* Extracted data *
»»

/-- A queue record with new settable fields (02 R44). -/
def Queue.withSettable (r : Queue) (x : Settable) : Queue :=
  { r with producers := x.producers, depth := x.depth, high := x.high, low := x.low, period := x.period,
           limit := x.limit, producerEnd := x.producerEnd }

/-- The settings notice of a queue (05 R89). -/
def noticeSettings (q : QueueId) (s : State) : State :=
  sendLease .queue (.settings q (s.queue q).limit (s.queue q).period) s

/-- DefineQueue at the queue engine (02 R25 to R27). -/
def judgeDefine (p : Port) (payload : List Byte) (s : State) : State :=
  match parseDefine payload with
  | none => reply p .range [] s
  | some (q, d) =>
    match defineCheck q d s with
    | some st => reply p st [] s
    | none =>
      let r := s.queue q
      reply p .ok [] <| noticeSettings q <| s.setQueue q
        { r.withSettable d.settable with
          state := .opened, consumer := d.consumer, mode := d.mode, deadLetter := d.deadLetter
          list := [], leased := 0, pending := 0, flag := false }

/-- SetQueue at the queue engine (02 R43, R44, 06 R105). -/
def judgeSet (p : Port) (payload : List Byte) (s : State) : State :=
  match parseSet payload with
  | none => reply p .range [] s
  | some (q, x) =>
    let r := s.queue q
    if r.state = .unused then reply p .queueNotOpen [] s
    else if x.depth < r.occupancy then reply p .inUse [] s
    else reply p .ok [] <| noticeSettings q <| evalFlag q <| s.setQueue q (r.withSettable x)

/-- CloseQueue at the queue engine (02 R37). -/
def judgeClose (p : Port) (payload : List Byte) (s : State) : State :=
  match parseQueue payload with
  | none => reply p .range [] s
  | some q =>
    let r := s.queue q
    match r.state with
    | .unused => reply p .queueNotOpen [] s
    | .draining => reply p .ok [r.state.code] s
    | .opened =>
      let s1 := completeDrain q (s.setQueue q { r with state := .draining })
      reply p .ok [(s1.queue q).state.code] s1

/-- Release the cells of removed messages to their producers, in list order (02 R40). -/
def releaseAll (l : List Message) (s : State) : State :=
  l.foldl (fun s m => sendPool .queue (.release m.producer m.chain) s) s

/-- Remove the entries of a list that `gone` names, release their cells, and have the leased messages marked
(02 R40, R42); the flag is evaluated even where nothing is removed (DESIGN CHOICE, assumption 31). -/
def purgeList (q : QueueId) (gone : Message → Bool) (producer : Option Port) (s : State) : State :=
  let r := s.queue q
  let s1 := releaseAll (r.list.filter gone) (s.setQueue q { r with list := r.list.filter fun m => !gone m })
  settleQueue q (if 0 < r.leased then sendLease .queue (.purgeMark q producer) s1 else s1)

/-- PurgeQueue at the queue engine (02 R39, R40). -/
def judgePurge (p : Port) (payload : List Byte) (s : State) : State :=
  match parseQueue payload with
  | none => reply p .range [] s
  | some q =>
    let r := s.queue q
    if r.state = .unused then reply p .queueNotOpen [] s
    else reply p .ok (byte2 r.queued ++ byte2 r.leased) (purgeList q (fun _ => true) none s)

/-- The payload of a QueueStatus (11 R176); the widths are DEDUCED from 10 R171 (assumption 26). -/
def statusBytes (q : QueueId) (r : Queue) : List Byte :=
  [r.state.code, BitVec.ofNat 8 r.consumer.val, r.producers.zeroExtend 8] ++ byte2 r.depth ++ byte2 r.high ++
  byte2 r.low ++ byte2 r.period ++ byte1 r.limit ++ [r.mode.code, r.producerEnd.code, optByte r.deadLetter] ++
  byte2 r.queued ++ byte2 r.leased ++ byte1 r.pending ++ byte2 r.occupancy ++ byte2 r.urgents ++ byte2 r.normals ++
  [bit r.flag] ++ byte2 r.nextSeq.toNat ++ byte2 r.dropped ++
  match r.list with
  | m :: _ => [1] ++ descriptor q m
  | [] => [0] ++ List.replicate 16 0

««

* To do *
Retype the material above, character for character.

* Written response *
/-- A queue record with new settable fields (02 R44). -/
def Queue.withSettable (r : Queue) (x : Settable) : Queue :=
  { r with producers := x.producers, depth := x.depth, high := x.high, low := x.low, period := x.period,
           limit := x.limit, producerEnd := x.producerEnd }

/-- The settings notice of a queue (05 R89). -/
def noticeSettings (q : QueueId) (s : State) : State :=
  sendLease .queue (.settings q (s.queue q).limit (s.queue q).period) s

/-- DefineQueue at the queue engine (02 R25 to R27). -/
def judgeDefine (p : Port) (payload : List Byte) (s : State) : State :=
  match parseDefine payload with
  | none => reply p .range [] s
  | some (q, d) =>
    match defineCheck q d s with
    | some st => reply p st [] s
    | none =>
      let r := s.queue q
      reply p .ok [] <| noticeSettings q <| s.setQueue q
        { r.withSettable d.settable with
          state := .opened, consumer := d.consumer, mode := d.mode, deadLetter := d.deadLetter
          list := [], leased := 0, pending := 0, flag := false }

/-- SetQueue at the queue engine (02 R43, R44, 06 R105). -/
def judgeSet (p : Port) (payload : List Byte) (s : State) : State :=
  match parseSet payload with
  | none => reply p .range [] s
  | some (q, x) =>
    let r := s.queue q
    if r.state = .unused then reply p .queueNotOpen [] s
    else if x.depth < r.occupancy then reply p .inUse [] s
    else reply p .ok [] <| noticeSettings q <| evalFlag q <| s.setQueue q (r.withSettable x)

/-- CloseQueue at the queue engine (02 R37). -/
def judgeClose (p : Port) (payload : List Byte) (s : State) : State :=
  match parseQueue payload with
  | none => reply p .range [] s
  | some q =>
    let r := s.queue q
    match r.state with
    | .unused => reply p .queueNotOpen [] s
    | .draining => reply p .ok [r.state.code] s
    | .opened =>
      let s1 := completeDrain q (s.setQueue q { r with state := .draining })
      reply p .ok [(s1.queue q).state.code] s1

/-- Release the cells of removed messages to their producers, in list order (02 R40). -/
def releaseAll (l : List Message) (s : State) : State :=
  l.foldl (fun s m => sendPool .queue (.release m.producer m.chain) s) s

/-- Remove the entries of a list that `gone` names, release their cells, and have the leased messages marked
(02 R40, R42); the flag is evaluated even where nothing is removed (DESIGN CHOICE, assumption 31). -/
def purgeList (q : QueueId) (gone : Message → Bool) (producer : Option Port) (s : State) : State :=
  let r := s.queue q
  let s1 := releaseAll (r.list.filter gone) (s.setQueue q { r with list := r.list.filter fun m => !gone m })
  settleQueue q (if 0 < r.leased then sendLease .queue (.purgeMark q producer) s1 else s1)

/-- PurgeQueue at the queue engine (02 R39, R40). -/
def judgePurge (p : Port) (payload : List Byte) (s : State) : State :=
  match parseQueue payload with
  | none => reply p .range [] s
  | some q =>
    let r := s.queue q
    if r.state = .unused then reply p .queueNotOpen [] s
    else reply p .ok (byte2 r.queued ++ byte2 r.leased) (purgeList q (fun _ => true) none s)

/-- The payload of a QueueStatus (11 R176); the widths are DEDUCED from 10 R171 (assumption 26). -/
def statusBytes (q : QueueId) (r : Queue) : List Byte :=
  [r.state.code, BitVec.ofNat 8 r.consumer.val, r.producers.zeroExtend 8] ++ byte2 r.depth ++ byte2 r.high ++
  byte2 r.low ++ byte2 r.period ++ byte1 r.limit ++ [r.mode.code, r.producerEnd.code, optByte r.deadLetter] ++
  byte2 r.queued ++ byte2 r.leased ++ byte1 r.pending ++ byte2 r.occupancy ++ byte2 r.urgents ++ byte2 r.normals ++
  [bit r.flag] ++ byte2 r.nextSeq.toNat ++ byte2 r.dropped ++
  match r.list with
  | m :: _ => [1] ++ descriptor q m
  | [] => [0] ++ List.replicate 16 0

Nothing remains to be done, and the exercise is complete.